2010-11 extreme weather event

Flood plumes and cyclones hit the Great Barrier Reef over the 2010-11 summer, causing a range of flow-on effects to the marine environment and adjacent coastal communities.

The results of assessments of the physical damage to coral reefs in the Great Barrier Reef Marine Park are presented in GBRMPA's report - Impacts of tropical cyclone Yasi on the Great Barrier Reef.

GBRMPA worked with key partners to implement the Extreme Weather Response Program to assess the impact on the environment, communities and industries.

This information informed industry actions and management responses, and improved our understanding of extreme weather that is predicted to be more frequent under climate change.

Flooding

The summer of 2010-11 was the second wettest on record for Australia, and for southeast Queensland rainfall was 300-400 per cent higher than normal. This unusually intense rainfall caused extensive flooding in many coastal areas of southern Queensland, including several Great Barrier Reef catchments. A large expanse of the inshore Great Barrier Reef Region south of Mackay was exposed to persistent flood plumes from the Fitzroy, Burnett and Mary Rivers.

Cyclones

Cyclone Yasi, one of the largest and most powerful cyclones to affect Australia since records began, crossed the Queensland coast near Mission Beach on 3 February 2011. The coast and adjacent areas of the Great Barrier Reef Marine Park were exposed to wind gusts up to 285 kilometres per hour. The cyclone's wind boundaries were extensive, with gale force winds affecting 26 per cent (89,090 km2) and destructive winds affecting 13 per cent (45,768 km2) of the Marine Park.
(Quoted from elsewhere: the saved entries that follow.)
-- ==== Sys2Proof/Machine/Tick.lean ====
section
/-! DEFINITION. The decoder tick (41_handshake.md R120). -/

namespace Sys2Proof.Machine

/-- Tick(line_in) (R120): the timer advances, then the phase's action runs on this tick's sample. -/
def Block.tick (p : Params) (s : Level) (b : Block) : Except Refusal Block :=
  let b := b.timerAdvance
  match b.phase with
  | .idle => .ok b.idleTick
  | .reqLow => .ok (b.reqLowTick p)
  | .awaitAck => b.awaitAckTick p s
  | .ackLow => b.ackLowTick p s
  | .ackHigh => b.ackHighTick p s
  | .bitSep => b.bitSepTick p s
  | .bitHigh => b.bitHighTick p s

/-- A tick event: "While rst is asserted, the decoder takes no tick step" (70_reset_and_hazards.md R260). -/
def tickEvent (lineIn : Level) (s : State) : Host.Outcome State Fault Refusal :=
  if s.rst then .next s
  else
    match s.block.tick params lineIn with
    | .ok b => .next { s with block := b }
    | .error r => .refused r

end Sys2Proof.Machine
end

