/-! ## Reset -/

/-- 70_reset_and_hazards.md R260: asserting rst sets every element to its reset value in one event, from any state; while
it is asserted a tick takes no step, a host write is ignored, and a host read returns the register value of the reset
state: STATUS 0x60, every other register 0. -/
def Obligations.ResetSetsEveryElement : Prop :=
  ∀ (s : State),
    (∀ rest, s.inbox = .rstAssert :: rest →
      ∃ t, step s = .next t ∧ t.rst = true ∧ t.inbox = rest ∧
        t.block.phase = .idle ∧ t.block.holdCnt = 0 ∧ t.block.tmrCnt = 0 ∧ t.block.tmrRun = false ∧
        t.block.bitIdx = 0 ∧ t.block.frame = #v[0x00, 0x00, 0x00, 0x00, 0x00] ∧ t.block.result = .success ∧
        t.block.polled = false ∧ t.block.hum = 0 ∧ t.block.temp = 0 ∧ t.block.rdValid = false ∧
        t.block.lastPoll = 0 ∧ t.block.lastValid = false ∧ t.block.nowLatch = 0 ∧ t.block.cfgSignSrc = false ∧
        t.block.cfgSepErrStop = false ∧ t.block.lineOe = true ∧ t.block.lineOut = true ∧
        exec .rdStatus t = .next { t with rdata := 0x60 } ∧
        ∀ i : Instr, i.isWrite = false → i ≠ .rdStatus → exec i t = .next { t with rdata := 0 }) ∧
    (s.rst = true → ∀ v rest, s.inbox = .tick v :: rest → step s = .next { s with inbox := rest }) ∧
    (s.rst = true → ∀ i : Instr, i.isWrite = true → exec i s = .next s) ∧
    (s.rst = true → ∀ i : Instr, i.isWrite = false → ∃ t, exec i s = .next t ∧ t.block = s.block ∧ t.rst = true)

/-- 70_reset_and_hazards.md R262, 10_state.md R42: right after reset STATUS reads 0x00000060, and every other register
reads 0. -/
def Obligations.RegistersAfterReset : Prop :=
  ∀ s : State, s.block = Block.reset →
    exec .rdStatus s = .next { s with rdata := 0x00000060 } ∧
    exec .rdResult s = .next { s with rdata := 0 } ∧ exec .rdHum s = .next { s with rdata := 0 } ∧
    exec .rdTemp s = .next { s with rdata := 0 } ∧ exec .rdCfg s = .next { s with rdata := 0 } ∧
    exec .rdLastpoll s = .next { s with rdata := 0 } ∧ exec .rdFrameHi s = .next { s with rdata := 0 } ∧
    exec .rdFrameCk s = .next { s with rdata := 0 } ∧ exec .rdTimer s = .next { s with rdata := 0 } ∧
    exec .rdPhase s = .next { s with rdata := 0 }

/-- 70_reset_and_hazards.md R261: a reset during a transaction abandons it: no outcome is recorded, the line is output
High, the stored reading and the gate's timestamp are cleared, and once rst is released the next POLL is accepted whatever now_s is. -/
def Obligations.ResetAbandonsATransaction : Prop :=
  ∀ (s : State) (d : Word) (now : Seconds) (rest : List Event), d.getLsbD 0 = true →
    s.inbox = .rstAssert :: .rstRelease :: .access 0x85 d now :: rest →
    ∃ t u v, step s = .next t ∧ t.block.polled = false ∧ t.block.lineOe = true ∧ t.block.lineOut = true ∧
      t.block.hum = 0 ∧ t.block.temp = 0 ∧ t.block.rdValid = false ∧ t.block.lastPoll = 0 ∧ t.block.lastValid = false ∧
      step t = .next u ∧ u.rst = false ∧ u.block = t.block ∧
      step u = .next v ∧ v.block.phase = .reqLow ∧ v.block.nowLatch = now ∧ v.inbox = rest

/-! ## The tick -/

/-- 41_handshake.md R121, R120, 42_bit_decode.md R151: an IDLE tick ignores its sample and does nothing beyond the timer's
advance; so over n IDLE ticks a running timer counts on by n modulo 2^16, a stopped one keeps its count, and nothing else
changes. -/
def Obligations.IdleTicksOnlyAdvanceTheTimer : Prop :=
  (∀ (b : Block) (v : Level), b.phase = .idle →
    b.tick params v = .ok { b with tmrCnt := if b.tmrRun then b.tmrCnt + 1 else b.tmrCnt }) ∧
  ∀ (b : Block) (samples : List Level), b.phase = .idle →
    runTicks samples b = .ok { b with tmrCnt :=
      if b.tmrRun then b.tmrCnt + BitVec.ofNat 16 samples.length else b.tmrCnt }

/-- 41_handshake.md R122, R123: one REQ_LOW tick counts the hold, and the tick whose count is 1000 releases the line, resets
and starts the timer, and awaits the sensor. The sample is ignored. -/
def Obligations.RequestLowTick : Prop :=
  ∀ (b : Block) (v : Level), b.phase = .reqLow →
    ((b.holdCnt + 1).toNat ≠ 1000 →
      b.tick params v = .ok { b with holdCnt := b.holdCnt + 1, tmrCnt := b.tc }) ∧
    ((b.holdCnt + 1).toNat = 1000 →
      b.tick params v = .ok { b with
        holdCnt := 1000
        lineOut := true
        tmrCnt := 0
        tmrRun := true
        lineOe := false
        phase := .awaitAck })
Cyclone Yasi had been preceded by cyclone Anthony, which crossed the coast near Bowen on 30 January 2011 as a Category 2 storm.

Action by industries and communities

Many industries and communities took action to ensure the Great Barrier Reef had the best chance of recovering after the 2010-11 summer of extreme weather.

  • Following reports of dramatic increases in dugong and turtle deaths, key Traditional Owner groups voluntarily reduced traditional hunting activities in affected areas.
  • The marine aquarium collection industry activated their Coral Stress Response Plan and placed a voluntary moratorium on collecting of sensitive species in affected reef locations.
  • Aquarium collectors played a key role in assessing impacts from flood plumes in the southern parts of the Great Barrier Reef.
  • The Coral Reef Fin Fish Fishery worked with the GBRMPA and Fisheries Queensland to identify strategies to improve the ecological, economic and social resilience of the fishery after extreme weather events.

GBRMPA also used educational material and best practices to remind people out on the water how they can protect dugong and turtles following the 2010-11 summer of extreme weather events.